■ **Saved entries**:
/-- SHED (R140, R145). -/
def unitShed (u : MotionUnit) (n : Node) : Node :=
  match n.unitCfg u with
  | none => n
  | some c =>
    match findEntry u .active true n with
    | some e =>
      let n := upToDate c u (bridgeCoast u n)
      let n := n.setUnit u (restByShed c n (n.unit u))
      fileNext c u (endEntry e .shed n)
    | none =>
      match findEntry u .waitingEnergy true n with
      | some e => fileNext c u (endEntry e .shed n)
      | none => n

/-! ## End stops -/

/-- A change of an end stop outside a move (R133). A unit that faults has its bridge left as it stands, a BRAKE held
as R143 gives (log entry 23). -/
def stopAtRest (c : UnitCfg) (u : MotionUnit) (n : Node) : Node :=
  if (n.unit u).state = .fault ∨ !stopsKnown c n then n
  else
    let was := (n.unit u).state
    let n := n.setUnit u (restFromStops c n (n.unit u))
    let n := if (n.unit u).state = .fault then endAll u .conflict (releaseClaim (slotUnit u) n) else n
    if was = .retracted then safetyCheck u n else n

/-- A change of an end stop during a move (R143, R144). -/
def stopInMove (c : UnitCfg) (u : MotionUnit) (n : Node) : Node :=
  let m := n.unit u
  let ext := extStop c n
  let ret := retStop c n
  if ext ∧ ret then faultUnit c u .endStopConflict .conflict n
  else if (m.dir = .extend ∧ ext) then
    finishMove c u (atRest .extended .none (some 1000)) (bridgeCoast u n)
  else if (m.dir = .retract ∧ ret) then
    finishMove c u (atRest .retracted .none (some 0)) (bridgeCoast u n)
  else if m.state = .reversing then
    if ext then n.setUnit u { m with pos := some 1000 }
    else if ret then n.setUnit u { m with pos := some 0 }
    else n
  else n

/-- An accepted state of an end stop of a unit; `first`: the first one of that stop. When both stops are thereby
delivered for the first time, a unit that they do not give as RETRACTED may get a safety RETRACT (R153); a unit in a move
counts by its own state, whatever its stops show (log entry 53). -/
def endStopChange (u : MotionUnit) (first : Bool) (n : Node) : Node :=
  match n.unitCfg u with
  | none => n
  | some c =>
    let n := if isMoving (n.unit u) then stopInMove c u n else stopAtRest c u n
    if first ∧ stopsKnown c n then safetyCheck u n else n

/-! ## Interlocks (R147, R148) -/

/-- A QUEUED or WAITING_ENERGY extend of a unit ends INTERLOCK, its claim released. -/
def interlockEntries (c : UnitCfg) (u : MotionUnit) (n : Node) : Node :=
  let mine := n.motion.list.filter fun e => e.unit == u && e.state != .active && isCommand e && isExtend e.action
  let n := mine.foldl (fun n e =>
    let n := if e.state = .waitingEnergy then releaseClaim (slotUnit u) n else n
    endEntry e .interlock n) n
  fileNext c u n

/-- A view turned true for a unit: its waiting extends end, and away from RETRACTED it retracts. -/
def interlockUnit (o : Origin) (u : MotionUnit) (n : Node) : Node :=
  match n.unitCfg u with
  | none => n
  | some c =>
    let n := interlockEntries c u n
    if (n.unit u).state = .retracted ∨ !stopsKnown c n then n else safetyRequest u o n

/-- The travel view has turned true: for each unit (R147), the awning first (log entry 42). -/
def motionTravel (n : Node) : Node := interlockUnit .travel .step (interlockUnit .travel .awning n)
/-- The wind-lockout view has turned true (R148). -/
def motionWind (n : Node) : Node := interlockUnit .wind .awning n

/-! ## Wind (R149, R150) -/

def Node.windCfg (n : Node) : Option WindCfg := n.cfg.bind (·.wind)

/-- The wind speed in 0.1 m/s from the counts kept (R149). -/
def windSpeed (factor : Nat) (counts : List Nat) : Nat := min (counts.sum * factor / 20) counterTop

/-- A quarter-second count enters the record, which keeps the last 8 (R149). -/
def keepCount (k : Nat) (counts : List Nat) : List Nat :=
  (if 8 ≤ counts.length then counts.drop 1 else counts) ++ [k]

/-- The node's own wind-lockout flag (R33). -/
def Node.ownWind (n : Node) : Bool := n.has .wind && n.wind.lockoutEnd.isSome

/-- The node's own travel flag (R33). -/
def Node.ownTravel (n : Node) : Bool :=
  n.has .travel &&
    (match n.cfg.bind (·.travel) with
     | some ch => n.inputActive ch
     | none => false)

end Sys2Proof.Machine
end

--

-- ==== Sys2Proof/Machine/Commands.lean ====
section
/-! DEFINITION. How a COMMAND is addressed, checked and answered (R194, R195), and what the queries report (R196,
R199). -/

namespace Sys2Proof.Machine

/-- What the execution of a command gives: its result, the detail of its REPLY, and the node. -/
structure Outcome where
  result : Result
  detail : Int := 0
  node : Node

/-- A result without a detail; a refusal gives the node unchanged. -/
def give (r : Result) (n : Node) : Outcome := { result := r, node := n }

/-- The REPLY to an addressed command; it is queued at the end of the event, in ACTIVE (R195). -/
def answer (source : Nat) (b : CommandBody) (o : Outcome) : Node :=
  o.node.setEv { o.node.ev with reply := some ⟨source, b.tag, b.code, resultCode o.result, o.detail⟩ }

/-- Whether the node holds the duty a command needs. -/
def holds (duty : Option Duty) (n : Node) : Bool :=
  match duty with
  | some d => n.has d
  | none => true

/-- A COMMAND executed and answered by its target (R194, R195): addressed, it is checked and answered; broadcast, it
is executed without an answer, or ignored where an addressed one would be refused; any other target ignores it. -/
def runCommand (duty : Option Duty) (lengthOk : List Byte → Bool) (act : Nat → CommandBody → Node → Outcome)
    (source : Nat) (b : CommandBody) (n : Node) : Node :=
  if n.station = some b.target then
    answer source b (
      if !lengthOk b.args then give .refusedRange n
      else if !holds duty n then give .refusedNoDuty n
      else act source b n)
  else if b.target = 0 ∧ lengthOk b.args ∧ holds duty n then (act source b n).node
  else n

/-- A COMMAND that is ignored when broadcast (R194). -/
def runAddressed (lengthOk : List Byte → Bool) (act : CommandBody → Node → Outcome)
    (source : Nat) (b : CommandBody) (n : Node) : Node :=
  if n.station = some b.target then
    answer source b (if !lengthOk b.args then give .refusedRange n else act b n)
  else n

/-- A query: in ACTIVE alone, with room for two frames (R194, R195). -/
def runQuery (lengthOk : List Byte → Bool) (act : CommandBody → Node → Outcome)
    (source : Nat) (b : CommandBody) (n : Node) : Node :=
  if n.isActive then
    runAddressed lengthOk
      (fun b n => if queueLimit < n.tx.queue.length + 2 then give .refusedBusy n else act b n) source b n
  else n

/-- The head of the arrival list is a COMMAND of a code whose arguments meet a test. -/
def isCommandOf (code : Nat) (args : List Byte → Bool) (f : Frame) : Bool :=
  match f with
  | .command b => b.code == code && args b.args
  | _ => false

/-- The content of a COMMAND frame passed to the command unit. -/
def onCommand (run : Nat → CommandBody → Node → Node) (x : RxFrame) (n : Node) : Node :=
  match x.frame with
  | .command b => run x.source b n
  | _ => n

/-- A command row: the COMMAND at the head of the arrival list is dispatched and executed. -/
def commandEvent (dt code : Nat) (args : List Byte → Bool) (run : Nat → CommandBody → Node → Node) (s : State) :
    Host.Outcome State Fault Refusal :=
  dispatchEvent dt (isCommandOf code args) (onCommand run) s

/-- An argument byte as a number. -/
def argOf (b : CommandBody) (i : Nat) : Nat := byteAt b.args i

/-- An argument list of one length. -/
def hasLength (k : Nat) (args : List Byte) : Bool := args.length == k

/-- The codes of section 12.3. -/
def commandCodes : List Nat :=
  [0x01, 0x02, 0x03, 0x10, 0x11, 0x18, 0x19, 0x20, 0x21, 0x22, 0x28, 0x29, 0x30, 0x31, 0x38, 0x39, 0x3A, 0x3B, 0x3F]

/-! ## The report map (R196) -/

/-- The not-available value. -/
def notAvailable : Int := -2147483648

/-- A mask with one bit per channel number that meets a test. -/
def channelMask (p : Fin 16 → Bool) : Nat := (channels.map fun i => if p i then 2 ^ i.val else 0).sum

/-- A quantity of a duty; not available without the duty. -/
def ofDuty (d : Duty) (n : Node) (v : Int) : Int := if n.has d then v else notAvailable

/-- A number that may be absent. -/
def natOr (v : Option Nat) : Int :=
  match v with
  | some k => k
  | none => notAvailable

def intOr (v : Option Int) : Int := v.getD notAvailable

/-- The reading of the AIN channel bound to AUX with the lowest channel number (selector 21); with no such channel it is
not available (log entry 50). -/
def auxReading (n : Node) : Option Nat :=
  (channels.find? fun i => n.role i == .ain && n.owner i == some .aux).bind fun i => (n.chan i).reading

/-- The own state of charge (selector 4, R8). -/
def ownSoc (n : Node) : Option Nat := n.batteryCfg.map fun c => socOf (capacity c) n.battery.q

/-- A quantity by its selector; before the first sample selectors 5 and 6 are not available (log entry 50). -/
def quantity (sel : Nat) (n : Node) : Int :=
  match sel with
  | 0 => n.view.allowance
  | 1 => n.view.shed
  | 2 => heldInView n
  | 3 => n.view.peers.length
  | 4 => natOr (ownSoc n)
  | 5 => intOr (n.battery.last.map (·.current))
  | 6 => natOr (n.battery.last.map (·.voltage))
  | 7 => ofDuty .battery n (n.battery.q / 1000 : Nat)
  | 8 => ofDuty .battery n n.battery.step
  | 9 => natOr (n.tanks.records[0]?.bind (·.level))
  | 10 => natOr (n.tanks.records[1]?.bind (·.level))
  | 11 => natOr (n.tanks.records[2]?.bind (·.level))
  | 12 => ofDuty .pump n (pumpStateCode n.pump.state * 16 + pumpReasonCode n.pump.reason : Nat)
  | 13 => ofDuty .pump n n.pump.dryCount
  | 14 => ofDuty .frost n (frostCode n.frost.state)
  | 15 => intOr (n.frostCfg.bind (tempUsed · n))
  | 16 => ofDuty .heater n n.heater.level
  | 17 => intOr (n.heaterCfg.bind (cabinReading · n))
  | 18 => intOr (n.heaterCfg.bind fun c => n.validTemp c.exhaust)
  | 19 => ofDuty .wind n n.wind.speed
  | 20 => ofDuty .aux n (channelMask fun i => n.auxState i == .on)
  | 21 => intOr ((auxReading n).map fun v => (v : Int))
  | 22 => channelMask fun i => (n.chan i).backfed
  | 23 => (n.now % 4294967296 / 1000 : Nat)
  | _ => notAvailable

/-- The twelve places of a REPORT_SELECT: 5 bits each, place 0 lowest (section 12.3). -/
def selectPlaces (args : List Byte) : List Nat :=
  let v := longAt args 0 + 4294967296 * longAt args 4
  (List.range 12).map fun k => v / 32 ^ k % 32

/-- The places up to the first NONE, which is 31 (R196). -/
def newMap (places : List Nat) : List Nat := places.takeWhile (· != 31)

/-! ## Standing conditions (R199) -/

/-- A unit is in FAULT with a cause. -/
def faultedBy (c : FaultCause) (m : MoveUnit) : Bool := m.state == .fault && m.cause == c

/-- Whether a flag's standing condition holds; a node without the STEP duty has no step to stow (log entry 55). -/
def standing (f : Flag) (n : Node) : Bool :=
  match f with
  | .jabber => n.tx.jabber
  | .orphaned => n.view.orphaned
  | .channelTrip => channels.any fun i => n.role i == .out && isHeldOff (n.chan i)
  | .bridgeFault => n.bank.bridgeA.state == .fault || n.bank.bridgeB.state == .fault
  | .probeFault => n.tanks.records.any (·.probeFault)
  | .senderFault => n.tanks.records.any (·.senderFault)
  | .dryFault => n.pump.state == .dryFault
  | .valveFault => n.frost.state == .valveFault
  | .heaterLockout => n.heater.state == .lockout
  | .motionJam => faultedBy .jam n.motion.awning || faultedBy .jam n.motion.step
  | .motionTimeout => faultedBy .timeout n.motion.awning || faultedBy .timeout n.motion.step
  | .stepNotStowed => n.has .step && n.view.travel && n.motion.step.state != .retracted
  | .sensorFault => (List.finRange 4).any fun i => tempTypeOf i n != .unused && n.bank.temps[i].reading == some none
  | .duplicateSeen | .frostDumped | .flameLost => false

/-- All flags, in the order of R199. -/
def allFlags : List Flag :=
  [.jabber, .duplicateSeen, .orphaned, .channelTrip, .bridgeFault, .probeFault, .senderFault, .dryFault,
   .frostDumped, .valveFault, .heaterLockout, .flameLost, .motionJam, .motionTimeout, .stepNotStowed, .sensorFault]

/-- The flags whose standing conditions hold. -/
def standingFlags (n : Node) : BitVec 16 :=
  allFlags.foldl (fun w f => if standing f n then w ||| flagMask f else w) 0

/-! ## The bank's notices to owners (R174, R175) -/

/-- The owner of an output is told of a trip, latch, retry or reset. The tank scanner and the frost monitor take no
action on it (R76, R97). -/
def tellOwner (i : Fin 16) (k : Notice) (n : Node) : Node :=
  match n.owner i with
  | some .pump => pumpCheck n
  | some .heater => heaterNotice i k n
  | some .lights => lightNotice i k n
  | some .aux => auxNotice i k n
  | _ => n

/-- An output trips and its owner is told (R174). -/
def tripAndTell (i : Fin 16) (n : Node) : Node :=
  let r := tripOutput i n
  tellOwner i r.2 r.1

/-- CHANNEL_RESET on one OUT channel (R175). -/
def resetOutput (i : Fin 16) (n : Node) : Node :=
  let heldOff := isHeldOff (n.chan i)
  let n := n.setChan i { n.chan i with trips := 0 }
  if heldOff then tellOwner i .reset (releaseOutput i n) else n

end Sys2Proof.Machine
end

■ **WHAT NEEDS TO BE DONE**: Set down, exactly as they appear above, all lines from the one that has "(fun b n =>" down to the one that has "def onCommand (run", including those two and no others.

■ **ANSWER FOR THIS EXERCISE**:
      (fun b n => if queueLimit < n.tx.queue.length + 2 then give .refusedBusy n else act b n) source b n
  else n

/-- The head of the arrival list is a COMMAND of a code whose arguments meet a test. -/
def isCommandOf (code : Nat) (args : List Byte → Bool) (f : Frame) : Bool :=
  match f with
  | .command b => b.code == code && args b.args
  | _ => false

/-- The content of a COMMAND frame passed to the command unit. -/
def onCommand (run : Nat → CommandBody → Node → Node) (x : RxFrame) (n : Node) : Node :=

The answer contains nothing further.